(Available records begins)

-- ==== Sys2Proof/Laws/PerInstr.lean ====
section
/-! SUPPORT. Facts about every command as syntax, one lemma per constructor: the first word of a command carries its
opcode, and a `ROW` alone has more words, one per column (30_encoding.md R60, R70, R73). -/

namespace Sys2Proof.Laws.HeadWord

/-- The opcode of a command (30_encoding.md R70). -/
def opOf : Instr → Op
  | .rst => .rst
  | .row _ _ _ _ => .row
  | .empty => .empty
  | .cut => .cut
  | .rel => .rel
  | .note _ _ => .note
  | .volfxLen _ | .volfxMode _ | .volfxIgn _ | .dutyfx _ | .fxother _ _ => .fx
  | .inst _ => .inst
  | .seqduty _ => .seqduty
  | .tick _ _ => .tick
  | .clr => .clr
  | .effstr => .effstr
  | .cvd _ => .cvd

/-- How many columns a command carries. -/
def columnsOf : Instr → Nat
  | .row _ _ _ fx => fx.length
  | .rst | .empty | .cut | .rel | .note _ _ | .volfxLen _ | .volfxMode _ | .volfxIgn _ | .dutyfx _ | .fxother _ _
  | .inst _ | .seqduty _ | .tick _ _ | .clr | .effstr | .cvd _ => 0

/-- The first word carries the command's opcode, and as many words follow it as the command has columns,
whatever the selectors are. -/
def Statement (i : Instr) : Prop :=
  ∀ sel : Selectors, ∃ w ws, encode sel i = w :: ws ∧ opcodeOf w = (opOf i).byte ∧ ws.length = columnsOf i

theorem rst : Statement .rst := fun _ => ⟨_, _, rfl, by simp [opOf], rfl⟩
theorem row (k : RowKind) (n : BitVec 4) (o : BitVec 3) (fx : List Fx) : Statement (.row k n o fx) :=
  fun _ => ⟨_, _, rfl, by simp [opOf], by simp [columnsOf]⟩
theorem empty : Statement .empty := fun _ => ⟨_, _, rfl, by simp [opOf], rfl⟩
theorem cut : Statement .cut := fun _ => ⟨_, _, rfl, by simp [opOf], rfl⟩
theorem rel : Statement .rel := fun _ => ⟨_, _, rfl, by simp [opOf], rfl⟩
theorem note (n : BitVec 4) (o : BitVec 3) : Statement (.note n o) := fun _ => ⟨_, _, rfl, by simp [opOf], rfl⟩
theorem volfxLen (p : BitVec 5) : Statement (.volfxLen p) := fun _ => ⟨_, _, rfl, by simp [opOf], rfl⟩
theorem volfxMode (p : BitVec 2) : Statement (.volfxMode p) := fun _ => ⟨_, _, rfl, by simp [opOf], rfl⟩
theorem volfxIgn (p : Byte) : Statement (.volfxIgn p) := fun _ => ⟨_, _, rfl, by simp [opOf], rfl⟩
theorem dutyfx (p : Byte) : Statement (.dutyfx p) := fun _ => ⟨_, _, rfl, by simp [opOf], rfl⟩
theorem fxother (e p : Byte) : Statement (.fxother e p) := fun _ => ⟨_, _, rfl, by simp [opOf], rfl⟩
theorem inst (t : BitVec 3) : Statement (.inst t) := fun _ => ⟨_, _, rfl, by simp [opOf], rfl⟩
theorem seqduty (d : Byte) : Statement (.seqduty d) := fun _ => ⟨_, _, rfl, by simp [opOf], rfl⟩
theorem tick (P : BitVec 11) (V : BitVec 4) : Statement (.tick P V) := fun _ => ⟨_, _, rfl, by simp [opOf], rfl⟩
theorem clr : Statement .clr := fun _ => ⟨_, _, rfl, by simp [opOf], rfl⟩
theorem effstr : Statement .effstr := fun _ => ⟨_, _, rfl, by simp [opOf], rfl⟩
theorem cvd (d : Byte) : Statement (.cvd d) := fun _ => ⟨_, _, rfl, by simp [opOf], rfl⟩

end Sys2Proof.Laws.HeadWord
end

(Available records ends)

Task item: Taking the line containing "theorem clr : Statement" as the first, please return it and every line after it through the end of the entries, exactly and only those.

Answer to this exercise:
theorem clr : Statement .clr := fun _ => ⟨_, _, rfl, by simp [opOf], rfl⟩
theorem effstr : Statement .effstr := fun _ => ⟨_, _, rfl, by simp [opOf], rfl⟩
theorem cvd (d : Byte) : Statement (.cvd d) := fun _ => ⟨_, _, rfl, by simp [opOf], rfl⟩

end Sys2Proof.Laws.HeadWord
end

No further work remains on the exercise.